Using MySQL 5.7 Generated Columns to Increase Query Performance shows how to use MySQL 5.7’s new “virtual columns” ???
A hash-based GROUP BY strategy for MySQL shows how to use a 128-bit BINARY(16)
hash column to index a 36-million-row table.
On the topic of what datatype / column-‘width’ to use for the hash key:
MySQL and Binary(16) – The Reasons/Benefits/Drawbacks reports that looking up a string by its 16-byte hash key takes 0.0019 seconds, even when looking up 100 strings simultaneously via a SELECT ... WHERE ... IN (<list of hash keys>)
query.
MySQL – Binary(16) and scalability talks about optimizing joins with 128-bit hash keys.
Some versions of MySQL have an ‘open file descriptor leak’
Under certain conditions (complex joins? temporary tables?), some versions of MySQL will keep temp table file descriptors open indefinitely.
This will eventually (or quickly!) exhaust the total available MySQL server file descriptors.
To see if this is occurring on your machine: First, get the process ID of your running MySQL server. Then, run the following command to see the open file descriptors:
sudo ls -la /proc/<mysql server pid>/fd
If you see thousands of open file descriptors that look like this (taken from this SO question):
lrwx------ 1 mysql mysql 64 Apr 17 08:56 990 -> /tmp/mysql_temptable.xTHQV4 (deleted)
lrwx------ 1 mysql mysql 64 Apr 17 08:56 991 -> /tmp/mysql_temptable.gr1swq (deleted)
lrwx------ 1 mysql mysql 64 Apr 17 08:56 992 -> /tmp/mysql_temptable.sXackV (deleted)
lrwx------ 1 mysql mysql 64 Apr 17 08:56 993 -> /tmp/mysql_temptable.Tom8Pa (deleted)
lrwx------ 1 mysql mysql 64 Apr 17 08:56 994 -> /tmp/mysql_temptable.OqNhMl (deleted)
lrwx------ 1 mysql mysql 64 Apr 17 08:56 995 -> /tmp/mysql_temptable.VOlk8X (deleted)
lrwx------ 1 mysql mysql 64 Apr 17 08:56 996 -> /tmp/mysql_temptable.ti1nry (deleted)
lrwx------ 1 mysql mysql 64 Apr 17 08:56 997 -> /tmp/mysql_temptable.EeXTiS (deleted)
lrwx------ 1 mysql mysql 64 Apr 17 08:56 998 -> /tmp/mysql_temptable.r2GHks (deleted)
lrwx------ 1 mysql mysql 64 Apr 17 08:56 999 -> /tmp/mysql_temptable.NDCeta (deleted)
Then you’re hitting this bug.
One solution is to upgrade MySQL server to a more recent version.

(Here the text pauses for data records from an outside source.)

-- ==== Sys2Proof/Laws/PerInstr.lean ====
section
/-! SUPPORT. One lemma per constructor of `Instr`: without redundant prefixes an instruction is 1 to 4 bytes long
(30_encoding.md R90). -/

namespace Sys2Proof.Laws.EncodeLength

/-- R90: the length of a whole instruction. -/
def Statement (i : Instr) : Prop := i.WellFormed → 1 ≤ (encode i).length ∧ (encode i).length ≤ 4

/-- An instruction that a prefix leaves alone (R117) is at most 3 bytes long. -/
theorem unaffected_length (i : Instr) (h : i.prefixWithoutEffect = true) :
    1 ≤ (encode i).length ∧ (encode i).length ≤ 3 := by
  cases i <;> first | exact ⟨Nat.le_of_ble_eq_true rfl, Nat.le_of_ble_eq_true rfl⟩ | exact absurd h Bool.false_ne_true

/-- The row of a prefix without effect (R117). -/
def isPOp (i : Instr) : Bool :=
  match i with
  | .pOp _ _ => true
  | _ => false

/-- The length of every term but `pOp`, whose length is that of its inner instruction and one. -/
theorem plain_length (i : Instr) (h : isPOp i = false) : 1 ≤ (encode i).length ∧ (encode i).length ≤ 4 := by
  cases i <;> first | exact ⟨Nat.le_of_ble_eq_true rfl, Nat.le_of_ble_eq_true rfl⟩ | exact absurd h.symm Bool.false_ne_true

theorem nop : Statement .nop := fun _ => plain_length _ rfl
theorem exAfAf : Statement .exAfAf := fun _ => plain_length _ rfl
theorem djnz (e : Byte) : Statement (.djnz e) := fun _ => plain_length _ rfl
theorem jr (e : Byte) : Statement (.jr e) := fun _ => plain_length _ rfl
theorem jrCc (cc : CondJr) (e : Byte) : Statement (.jrCc cc e) := fun _ => plain_length _ rfl
theorem ldRpNn (rp : Rp) (nn : Word) : Statement (.ldRpNn rp nn) := fun _ => plain_length _ rfl
theorem addHlRp (rp : Rp) : Statement (.addHlRp rp) := fun _ => plain_length _ rfl
theorem ldIndBcA : Statement .ldIndBcA := fun _ => plain_length _ rfl
theorem ldIndDeA : Statement .ldIndDeA := fun _ => plain_length _ rfl
theorem ldMemHl (nn : Word) : Statement (.ldMemHl nn) := fun _ => plain_length _ rfl
theorem ldMemA (nn : Word) : Statement (.ldMemA nn) := fun _ => plain_length _ rfl
theorem ldAIndBc : Statement .ldAIndBc := fun _ => plain_length _ rfl
theorem ldAIndDe : Statement .ldAIndDe := fun _ => plain_length _ rfl
theorem ldHlMem (nn : Word) : Statement (.ldHlMem nn) := fun _ => plain_length _ rfl
theorem ldAMem (nn : Word) : Statement (.ldAMem nn) := fun _ => plain_length _ rfl
theorem incRp (rp : Rp) : Statement (.incRp rp) := fun _ => plain_length _ rfl
theorem decRp (rp : Rp) : Statement (.decRp rp) := fun _ => plain_length _ rfl
theorem incR (r : Reg8) : Statement (.incR r) := fun _ => plain_length _ rfl
theorem incIndHl : Statement .incIndHl := fun _ => plain_length _ rfl
theorem decR (r : Reg8) : Statement (.decR r) := fun _ => plain_length _ rfl
theorem decIndHl : Statement .decIndHl := fun _ => plain_length _ rfl
theorem ldRN (r : Reg8) (n : Byte) : Statement (.ldRN r n) := fun _ => plain_length _ rfl
theorem ldIndHlN (n : Byte) : Statement (.ldIndHlN n) := fun _ => plain_length _ rfl
theorem rlca : Statement .rlca := fun _ => plain_length _ rfl
theorem rrca : Statement .rrca := fun _ => plain_length _ rfl
theorem rla : Statement .rla := fun _ => plain_length _ rfl
theorem rra : Statement .rra := fun _ => plain_length _ rfl
theorem daa : Statement .daa := fun _ => plain_length _ rfl
theorem cpl : Statement .cpl := fun _ => plain_length _ rfl
theorem scf : Statement .scf := fun _ => plain_length _ rfl
theorem ccf : Statement .ccf := fun _ => plain_length _ rfl
theorem ldRR (r : Reg8) (r' : Reg8) : Statement (.ldRR r r') := fun _ => plain_length _ rfl
theorem ldRIndHl (r : Reg8) : Statement (.ldRIndHl r) := fun _ => plain_length _ rfl
theorem ldIndHlR (r : Reg8) : Statement (.ldIndHlR r) := fun _ => plain_length _ rfl
theorem halt : Statement .halt := fun _ => plain_length _ rfl
theorem addAR (r : Reg8) : Statement (.addAR r) := fun _ => plain_length _ rfl
theorem addAIndHl : Statement .addAIndHl := fun _ => plain_length _ rfl
theorem addAN (n : Byte) : Statement (.addAN n) := fun _ => plain_length _ rfl
theorem adcAR (r : Reg8) : Statement (.adcAR r) := fun _ => plain_length _ rfl
theorem adcAIndHl : Statement .adcAIndHl := fun _ => plain_length _ rfl
theorem adcAN (n : Byte) : Statement (.adcAN n) := fun _ => plain_length _ rfl
theorem subR (r : Reg8) : Statement (.subR r) := fun _ => plain_length _ rfl
theorem subIndHl : Statement .subIndHl := fun _ => plain_length _ rfl
theorem subN (n : Byte) : Statement (.subN n) := fun _ => plain_length _ rfl
theorem sbcAR (r : Reg8) : Statement (.sbcAR r) := fun _ => plain_length _ rfl
theorem sbcAIndHl : Statement .sbcAIndHl := fun _ => plain_length _ rfl
theorem sbcAN (n : Byte) : Statement (.sbcAN n) := fun _ => plain_length _ rfl
theorem andR (r : Reg8) : Statement (.andR r) := fun _ => plain_length _ rfl
theorem andIndHl : Statement .andIndHl := fun _ => plain_length _ rfl
theorem andN (n : Byte) : Statement (.andN n) := fun _ => plain_length _ rfl
theorem xorR (r : Reg8) : Statement (.xorR r) := fun _ => plain_length _ rfl
theorem xorIndHl : Statement .xorIndHl := fun _ => plain_length _ rfl
theorem xorN (n : Byte) : Statement (.xorN n) := fun _ => plain_length _ rfl
theorem orR (r : Reg8) : Statement (.orR r) := fun _ => plain_length _ rfl
theorem orIndHl : Statement .orIndHl := fun _ => plain_length _ rfl
theorem orN (n : Byte) : Statement (.orN n) := fun _ => plain_length _ rfl
theorem cpR (r : Reg8) : Statement (.cpR r) := fun _ => plain_length _ rfl
theorem cpIndHl : Statement .cpIndHl := fun _ => plain_length _ rfl
theorem cpN (n : Byte) : Statement (.cpN n) := fun _ => plain_length _ rfl
theorem retCc (cc : Cond) : Statement (.retCc cc) := fun _ => plain_length _ rfl
theorem popRp2 (rp2 : Rp2) : Statement (.popRp2 rp2) := fun _ => plain_length _ rfl
theorem ret : Statement .ret := fun _ => plain_length _ rfl
theorem exx : Statement .exx := fun _ => plain_length _ rfl
theorem jpHl : Statement .jpHl := fun _ => plain_length _ rfl
theorem ldSpHl : Statement .ldSpHl := fun _ => plain_length _ rfl
theorem jpCcNn (cc : Cond) (nn : Word) : Statement (.jpCcNn cc nn) := fun _ => plain_length _ rfl
theorem jpNn (nn : Word) : Statement (.jpNn nn) := fun _ => plain_length _ rfl
theorem outNA (n : Byte) : Statement (.outNA n) := fun _ => plain_length _ rfl
theorem inAN (n : Byte) : Statement (.inAN n) := fun _ => plain_length _ rfl
theorem exIndSpHl : Statement .exIndSpHl := fun _ => plain_length _ rfl
theorem exDeHl : Statement .exDeHl := fun _ => plain_length _ rfl
theorem di : Statement .di := fun _ => plain_length _ rfl
theorem ei : Statement .ei := fun _ => plain_length _ rfl
theorem callCcNn (cc : Cond) (nn : Word) : Statement (.callCcNn cc nn) := fun _ => plain_length _ rfl
theorem pushRp2 (rp2 : Rp2) : Statement (.pushRp2 rp2) := fun _ => plain_length _ rfl
theorem callNn (nn : Word) : Statement (.callNn nn) := fun _ => plain_length _ rfl
theorem rst (t : Fin 8) : Statement (.rst t) := fun _ => plain_length _ rfl
theorem prefixCB : Statement .prefixCB := fun _ => plain_length _ rfl
theorem prefixDD : Statement .prefixDD := fun _ => plain_length _ rfl
theorem prefixED : Statement .prefixED := fun _ => plain_length _ rfl
theorem prefixFD : Statement .prefixFD := fun _ => plain_length _ rfl
theorem ldXyNn (x : Idx) (nn : Word) : Statement (.ldXyNn x nn) := fun _ => plain_length _ rfl
theorem ldMemXy (x : Idx) (nn : Word) : Statement (.ldMemXy x nn) := fun _ => plain_length _ rfl
theorem ldXyMem (x : Idx) (nn : Word) : Statement (.ldXyMem x nn) := fun _ => plain_length _ rfl
theorem incXy (x : Idx) : Statement (.incXy x) := fun _ => plain_length _ rfl
theorem decXy (x : Idx) : Statement (.decXy x) := fun _ => plain_length _ rfl
theorem addXyRp (x : Idx) (rp : RpX) : Statement (.addXyRp x rp) := fun _ => plain_length _ rfl
theorem pushXy (x : Idx) : Statement (.pushXy x) := fun _ => plain_length _ rfl
theorem popXy (x : Idx) : Statement (.popXy x) := fun _ => plain_length _ rfl
theorem exIndSpXy (x : Idx) : Statement (.exIndSpXy x) := fun _ => plain_length _ rfl
theorem jpXy (x : Idx) : Statement (.jpXy x) := fun _ => plain_length _ rfl
theorem ldSpXy (x : Idx) : Statement (.ldSpXy x) := fun _ => plain_length _ rfl
theorem incIdx (x : Idx) (d : Byte) : Statement (.incIdx x d) := fun _ => plain_length _ rfl
theorem decIdx (x : Idx) (d : Byte) : Statement (.decIdx x d) := fun _ => plain_length _ rfl
theorem ldIdxN (x : Idx) (d : Byte) (n : Byte) : Statement (.ldIdxN x d n) := fun _ => plain_length _ rfl
theorem ldRIdx (r : Reg8) (x : Idx) (d : Byte) : Statement (.ldRIdx r x d) := fun _ => plain_length _ rfl
theorem ldIdxR (x : Idx) (d : Byte) (r : Reg8) : Statement (.ldIdxR x d r) := fun _ => plain_length _ rfl
theorem addAIdx (x : Idx) (d : Byte) : Statement (.addAIdx x d) := fun _ => plain_length _ rfl
theorem addAHalf (x : Idx) (hf : Half) : Statement (.addAHalf x hf) := fun _ => plain_length _ rfl
theorem adcAIdx (x : Idx) (d : Byte) : Statement (.adcAIdx x d) := fun _ => plain_length _ rfl
theorem adcAHalf (x : Idx) (hf : Half) : Statement (.adcAHalf x hf) := fun _ => plain_length _ rfl
theorem subIdx (x : Idx) (d : Byte) : Statement (.subIdx x d) := fun _ => plain_length _ rfl
theorem subHalf (x : Idx) (hf : Half) : Statement (.subHalf x hf) := fun _ => plain_length _ rfl
theorem sbcAIdx (x : Idx) (d : Byte) : Statement (.sbcAIdx x d) := fun _ => plain_length _ rfl
theorem sbcAHalf (x : Idx) (hf : Half) : Statement (.sbcAHalf x hf) := fun _ => plain_length _ rfl
theorem andIdx (x : Idx) (d : Byte) : Statement (.andIdx x d) := fun _ => plain_length _ rfl
theorem andHalf (x : Idx) (hf : Half) : Statement (.andHalf x hf) := fun _ => plain_length _ rfl
theorem xorIdx (x : Idx) (d : Byte) : Statement (.xorIdx x d) := fun _ => plain_length _ rfl
theorem xorHalf (x : Idx) (hf : Half) : Statement (.xorHalf x hf) := fun _ => plain_length _ rfl
theorem orIdx (x : Idx) (d : Byte) : Statement (.orIdx x d) := fun _ => plain_length _ rfl
theorem orHalf (x : Idx) (hf : Half) : Statement (.orHalf x hf) := fun _ => plain_length _ rfl
theorem cpIdx (x : Idx) (d : Byte) : Statement (.cpIdx x d) := fun _ => plain_length _ rfl
theorem cpHalf (x : Idx) (hf : Half) : Statement (.cpHalf x hf) := fun _ => plain_length _ rfl
theorem incHalf (x : Idx) (hf : Half) : Statement (.incHalf x hf) := fun _ => plain_length _ rfl
theorem decHalf (x : Idx) (hf : Half) : Statement (.decHalf x hf) := fun _ => plain_length _ rfl
theorem ldHalfN (x : Idx) (hf : Half) (n : Byte) : Statement (.ldHalfN x hf n) := fun _ => plain_length _ rfl
theorem ldRRHalf (x : Idx) (r : RegX) (r' : RegX) : Statement (.ldRRHalf x r r') := fun _ => plain_length _ rfl
theorem pOp (x : Idx) (i : Instr) : Statement (.pOp x i) := by
  intro h
  have := unaffected_length i h
  have e : (encode (.pOp x i)).length = (encode i).length + 1 := rfl
  omega
theorem rlcR (r : Reg8) : Statement (.rlcR r) := fun _ => plain_length _ rfl
theorem rlcIndHl : Statement .rlcIndHl := fun _ => plain_length _ rfl
theorem rlcIdx (x : Idx) (d : Byte) : Statement (.rlcIdx x d) := fun _ => plain_length _ rfl
theorem rrcR (r : Reg8) : Statement (.rrcR r) := fun _ => plain_length _ rfl
theorem rrcIndHl : Statement .rrcIndHl := fun _ => plain_length _ rfl
theorem rrcIdx (x : Idx) (d : Byte) : Statement (.rrcIdx x d) := fun _ => plain_length _ rfl
theorem rlR (r : Reg8) : Statement (.rlR r) := fun _ => plain_length _ rfl
theorem rlIndHl : Statement .rlIndHl := fun _ => plain_length _ rfl
theorem rlIdx (x : Idx) (d : Byte) : Statement (.rlIdx x d) := fun _ => plain_length _ rfl
theorem rrR (r : Reg8) : Statement (.rrR r) := fun _ => plain_length _ rfl
theorem rrIndHl : Statement .rrIndHl := fun _ => plain_length _ rfl
theorem rrIdx (x : Idx) (d : Byte) : Statement (.rrIdx x d) := fun _ => plain_length _ rfl
theorem slaR (r : Reg8) : Statement (.slaR r) := fun _ => plain_length _ rfl
theorem slaIndHl : Statement .slaIndHl := fun _ => plain_length _ rfl
theorem slaIdx (x : Idx) (d : Byte) : Statement (.slaIdx x d) := fun _ => plain_length _ rfl
theorem sraR (r : Reg8) : Statement (.sraR r) := fun _ => plain_length _ rfl
theorem sraIndHl : Statement .sraIndHl := fun _ => plain_length _ rfl
theorem sraIdx (x : Idx) (d : Byte) : Statement (.sraIdx x d) := fun _ => plain_length _ rfl
theorem unknownCb (z : Fin 8) : Statement (.unknownCb z) := fun _ => plain_length _ rfl
theorem srlR (r : Reg8) : Statement (.srlR r) := fun _ => plain_length _ rfl
theorem srlIndHl : Statement .srlIndHl := fun _ => plain_length _ rfl
theorem srlIdx (x : Idx) (d : Byte) : Statement (.srlIdx x d) := fun _ => plain_length _ rfl
theorem bitR (b : Fin 8) (r : Reg8) : Statement (.bitR b r) := fun _ => plain_length _ rfl
theorem bitIndHl (b : Fin 8) : Statement (.bitIndHl b) := fun _ => plain_length _ rfl
theorem bitIdx (b : Fin 8) (x : Idx) (d : Byte) : Statement (.bitIdx b x d) := fun _ => plain_length _ rfl
theorem resR (b : Fin 8) (r : Reg8) : Statement (.resR b r) := fun _ => plain_length _ rfl
theorem resIndHl (b : Fin 8) : Statement (.resIndHl b) := fun _ => plain_length _ rfl
theorem resIdx (b : Fin 8) (x : Idx) (d : Byte) : Statement (.resIdx b x d) := fun _ => plain_length _ rfl
theorem setR (b : Fin 8) (r : Reg8) : Statement (.setR b r) := fun _ => plain_length _ rfl
theorem setIndHl (b : Fin 8) : Statement (.setIndHl b) := fun _ => plain_length _ rfl
theorem setIdx (b : Fin 8) (x : Idx) (d : Byte) : Statement (.setIdx b x d) := fun _ => plain_length _ rfl
theorem unknownIndexCb (x : Idx) (d : Byte) (s : Byte) : Statement (.unknownIndexCb x d s) := fun _ => plain_length _ rfl
theorem unknownIndexCb36 (x : Idx) (d : Byte) : Statement (.unknownIndexCb36 x d) := fun _ => plain_length _ rfl
theorem inRC (r : Reg8) : Statement (.inRC r) := fun _ => plain_length _ rfl
theorem outCR (r : Reg8) : Statement (.outCR r) := fun _ => plain_length _ rfl
theorem sbcHlRp (rp : Rp) : Statement (.sbcHlRp rp) := fun _ => plain_length _ rfl
theorem adcHlRp (rp : Rp) : Statement (.adcHlRp rp) := fun _ => plain_length _ rfl
theorem ldMemRp (nn : Word) (rp : Rp) : Statement (.ldMemRp nn rp) := fun _ => plain_length _ rfl
theorem ldRpMem (rp : Rp) (nn : Word) : Statement (.ldRpMem rp nn) := fun _ => plain_length _ rfl
theorem neg : Statement .neg := fun _ => plain_length _ rfl
theorem retn : Statement .retn := fun _ => plain_length _ rfl
theorem reti : Statement .reti := fun _ => plain_length _ rfl
theorem im0 : Statement .im0 := fun _ => plain_length _ rfl
theorem im1 : Statement .im1 := fun _ => plain_length _ rfl
theorem im2 : Statement .im2 := fun _ => plain_length _ rfl
theorem ldIA : Statement .ldIA := fun _ => plain_length _ rfl
theorem ldRA : Statement .ldRA := fun _ => plain_length _ rfl
theorem ldAI : Statement .ldAI := fun _ => plain_length _ rfl
theorem ldAR : Statement .ldAR := fun _ => plain_length _ rfl
theorem rrd : Statement .rrd := fun _ => plain_length _ rfl
theorem rld : Statement .rld := fun _ => plain_length _ rfl
theorem ldi : Statement .ldi := fun _ => plain_length _ rfl
theorem cpi : Statement .cpi := fun _ => plain_length _ rfl
theorem ini : Statement .ini := fun _ => plain_length _ rfl
theorem outi : Statement .outi := fun _ => plain_length _ rfl
theorem ldd : Statement .ldd := fun _ => plain_length _ rfl
theorem cpd : Statement .cpd := fun _ => plain_length _ rfl
theorem ind : Statement .ind := fun _ => plain_length _ rfl
theorem outd : Statement .outd := fun _ => plain_length _ rfl
theorem ldir : Statement .ldir := fun _ => plain_length _ rfl
theorem cpir : Statement .cpir := fun _ => plain_length _ rfl
theorem inir : Statement .inir := fun _ => plain_length _ rfl
theorem otir : Statement .otir := fun _ => plain_length _ rfl
theorem lddr : Statement .lddr := fun _ => plain_length _ rfl
theorem cpdr : Statement .cpdr := fun _ => plain_length _ rfl
theorem indr : Statement .indr := fun _ => plain_length _ rfl
theorem otdr : Statement .otdr := fun _ => plain_length _ rfl
theorem unknownEd (s : Byte) : Statement (.unknownEd s) := fun _ => plain_length _ rfl

end Sys2Proof.Laws.EncodeLength
end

I was running MySQL 8.0.15, and upgrading to 8.0.20 fixed the problem.
Nginx
I could probably write an entire page of TILs about Nginx, but I started writing this log late so there’s only a few TILs in this section.
sendfile
is off
by default
open_file_cache
is off
by default
Like most folks hearing that Nginx is (was?) the fastest web server, I assumed several things about its performance:
- serving static files was the fast_est_-path, by default
- there is nothing faster than serving a static file [1]
- files are cached in-memory, by default
It turns out all three of those assumptions are wrong.
Despite its name, open_file_cache
does not actually cache the contents of files, but instead it caches metadata about files (open file descriptors, stat sizes & modification times, directory existence, etc.).
[1] excluding something slightly more exotic, like a location
configured to immediately emit a string from memory.
OpenResty
Rendering a file via lua-resty-template
is 3x faster than serving the same file statically via Nginx w/ no Lua code involved (at least for some as-yet-unpublished Nginx configuration)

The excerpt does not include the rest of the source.